Data »

-- ==== Sys2Proof/Machine/Memory.lean ====
section
/-!
DEFINITION. Data space and instruction space: where an address lies (R21, R22, R256, R257), the homes
with their tags, poison marks and latent errors (R93, R259 to R262, R278), and the scalar caches that
stand in front of them (R66, R67, R85, R86).
-/
namespace Sys2Proof.Machine

/-! ### Records and small pieces of state every unit uses -/

/-- A unit sends a record toward the recorder (R375). -/
def State.log (s : State) (sev : BitVec 3) (code : BitVec 16) (src p0 p1 p2 : BitVec 32) : State :=
  { s with recd := { s.recd with inFlight := s.recd.inFlight ++ [⟨sev, code, src, p0, p1, p2⟩] } }

/-- Core c. -/
def State.core (s : State) (c : CoreId) : CoreState := s.cores[c]

/-- Core c replaced. -/
def State.setCore (s : State) (c : CoreId) (x : CoreState) : State :=
  { s with cores := s.cores.set c.val x c.isLt }

/-- Core c changed by f. -/
def State.mapCore (s : State) (c : CoreId) (f : CoreState → CoreState) : State := s.setCore c (f (s.core c))

def State.setMem (s : State) (m : Mem) : State := { s with mem := m }

def State.stack (s : State) (st : StackId) : Stack := s.stks[st]

def State.setStack (s : State) (st : StackId) (x : Stack) : State :=
  { s with stks := s.stks.set st.val x st.isLt }

/-- The next free value and the state with the sequence advanced (log entry 5). -/
def State.takeFree (s : State) : Word × State := (Config.freeValue s.free, { s with free := s.free + 1 })

/-- Two free values, one bit for each byte of a line. -/
def State.takeFree2 (s : State) : BitVec 128 × State :=
  (Config.freeValue s.free ++ Config.freeValue (s.free + 1), { s with free := s.free + 2 })

/-- n free bytes. -/
def State.freeBytes (s : State) (n : Nat) : List Byte × State :=
  ((List.range n).map fun i => (Config.freeValue (s.free + i)).setWidth 8, { s with free := s.free + n })

/-! ### Complement-stored pairs (R362) and ledgers (R364 to R366) -/

/-- A pair whose halves are complements (R362). -/
def intact {w : Nat} (p : CPair w) : Bool := p.inv == ~~~p.val

/-- A pair updated from its own value; a damaged one is never re-formed from one of its halves (R362; log entry 156). -/
def pairMap {w : Nat} (p : CPair w) (f : BitVec w → BitVec w) : CPair w := if intact p then pairOf (f p.val) else p

/-- Size of a pool (R364); none for a number that is no pool. -/
def poolSize (id : Nat) : Option Nat :=
  if id < 0x40 then some 192
  else if id = 0x40 then some 4096
  else if id = 0x41 then some 16384
  else if 0x48 ≤ id ∧ id < 0x50 then some 256
  else if 0x50 ≤ id ∧ id < 0x54 then some 1024
  else if 0x60 ≤ id ∧ id < 0x70 then some 256
  else if id = 0x70 then some 64
  else if 0x78 ≤ id ∧ id < 0x7D then some 1024
  else none

/-- A ledger after a power-on or system reset: zero, open, every unit free. -/
def ledgerReset (id : Nat) : Ledger :=
  { issued := pairOf 0, returned := pairOf 0, outstanding := pairOf 0, writtenOff := pairOf 0,
    late := pairOf 0, st := .opened, free := w64 ((poolSize id).getD 0), fencedAt := none,
    wroteOff := false }

def State.ledger (s : State) (id : Nat) : Ledger := sparseGet ledgerReset s.cont.ledgers id

def State.setLedger (s : State) (id : Nat) (l : Ledger) : State :=
  { s with cont := { s.cont with ledgers := sparseSet ledgerReset s.cont.ledgers id l } }

/-- One unit leaves its pool: counters and FREE move together (R364). -/
def Ledger.take (l : Ledger) (n : Nat) : Ledger :=
  { l with issued := pairMap l.issued (· + w64 n), outstanding := pairMap l.outstanding (· + w64 n), free := l.free - w64 n }

/-- Units come back (R364). -/
def Ledger.give (l : Ledger) (n : Nat) : Ledger :=
  { l with returned := pairMap l.returned (· + w64 n), outstanding := pairMap l.outstanding (· - w64 n), free := l.free + w64 n }

/-- Every counter agrees with its complement (R362). -/
def Ledger.whole (l : Ledger) : Bool :=
  intact l.issued && intact l.returned && intact l.outstanding && intact l.writtenOff && intact l.late

/-- The pool can issue n units; none from counters that are damaged. -/
def Ledger.canTake (l : Ledger) (n : Nat) : Bool := decide (l.st = .opened ∧ n ≤ l.free.toNat) && l.whole

/-- The pool was written off after a fence: what comes back now is late (R361). -/
def Ledger.writtenOffNow (l : Ledger) : Bool := l.wroteOff

def State.poolTake (s : State) (id n : Nat) : State := s.setLedger id ((s.ledger id).take n)
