-- ==== Sys2Proof/Machine/Random.lean ====
section
/-!
DEFINITION. The counter-based random generator (R46 to R49).
-/
namespace Sys2Proof.Machine

/-- The four words of the permutation. -/
structure Rng where
  x0 : BitVec 32
  x1 : BitVec 32
  x2 : BitVec 32
  x3 : BitVec 32
  deriving DecidableEq, Repr

/-- Word i of the key. -/
def keyWord (k : BitVec 128) (i : Nat) : BitVec 32 := k.extractLsb' (32 * (i % 4)) 32

/-- Round r of the permutation (R46). -/
def rngRound (k : BitVec 128) (r : Nat) (x : Rng) : Rng :=
  let x0 := x.x0 ^^^ keyWord k r
  let x2 := x.x2 ^^^ keyWord k (r + 2) ^^^ w32 r
  let x0 := x0 + x.x1
  let x1 := x.x1.rotateLeft 9 ^^^ x0
  let x2 := x2 + x.x3
  let x3 := x.x3.rotateLeft 13 ^^^ x2
  let x0 := x0 + x3
  let x3 := x3.rotateLeft 7 ^^^ x0
  let x2 := x2 + x1
  let x1 := x1.rotateLeft 11 ^^^ x2
  ⟨x0, x1, x2, x3⟩

/-- D = P_K(C): key, element index, step and tensor id (R46). -/
def drawOf (key : BitVec 128) (idx : Word) (step tid : BitVec 32) : BitVec 128 :=
  let x := (List.range 12).foldl (fun x r => rngRound key r x)
    ⟨idx.extractLsb' 0 32, idx.extractLsb' 32 32, step, tid⟩
  x.x3 ++ x.x2 ++ x.x1 ++ x.x0

/-- Field f of a draw (R47). -/
def drawField (d : BitVec 128) (f : Nat) : Nat := (d.extractLsb' (16 * f) 16).toNat

/-- What an instruction takes at issue for its draws (R49). -/
structure DrawCtx where
  key : BitVec 128
  step : BitVec 32
  tid : BitVec 32
  base : Word
  deriving DecidableEq, Repr

/-- The draw of the element with number i above the base (R48). -/
def DrawCtx.draw (d : DrawCtx) (i : Nat) : BitVec 128 := drawOf d.key (d.base + w64 i) d.step d.tid

/-- The draws of a long-vector register form of core c (R48). -/
def State.vectorDraws (s : State) (c : CoreId) : DrawCtx :=
  let t := (s.core c).ctl
  ⟨s.rngKey, s.train.step.val, t.tid, t.rngctr⟩

end Sys2Proof.Machine
end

Required action » Filter the entries down to the lines holding the string "that". Copy each of those lines.

Output of the task »
with their tags, poison marks and latent errors (R93, R259 to R262, R278), and the scalar caches that
/-- Size of a pool (R364); none for a number that is no pool. -/
/-- The pool can issue n units; none from counters that are damaged. -/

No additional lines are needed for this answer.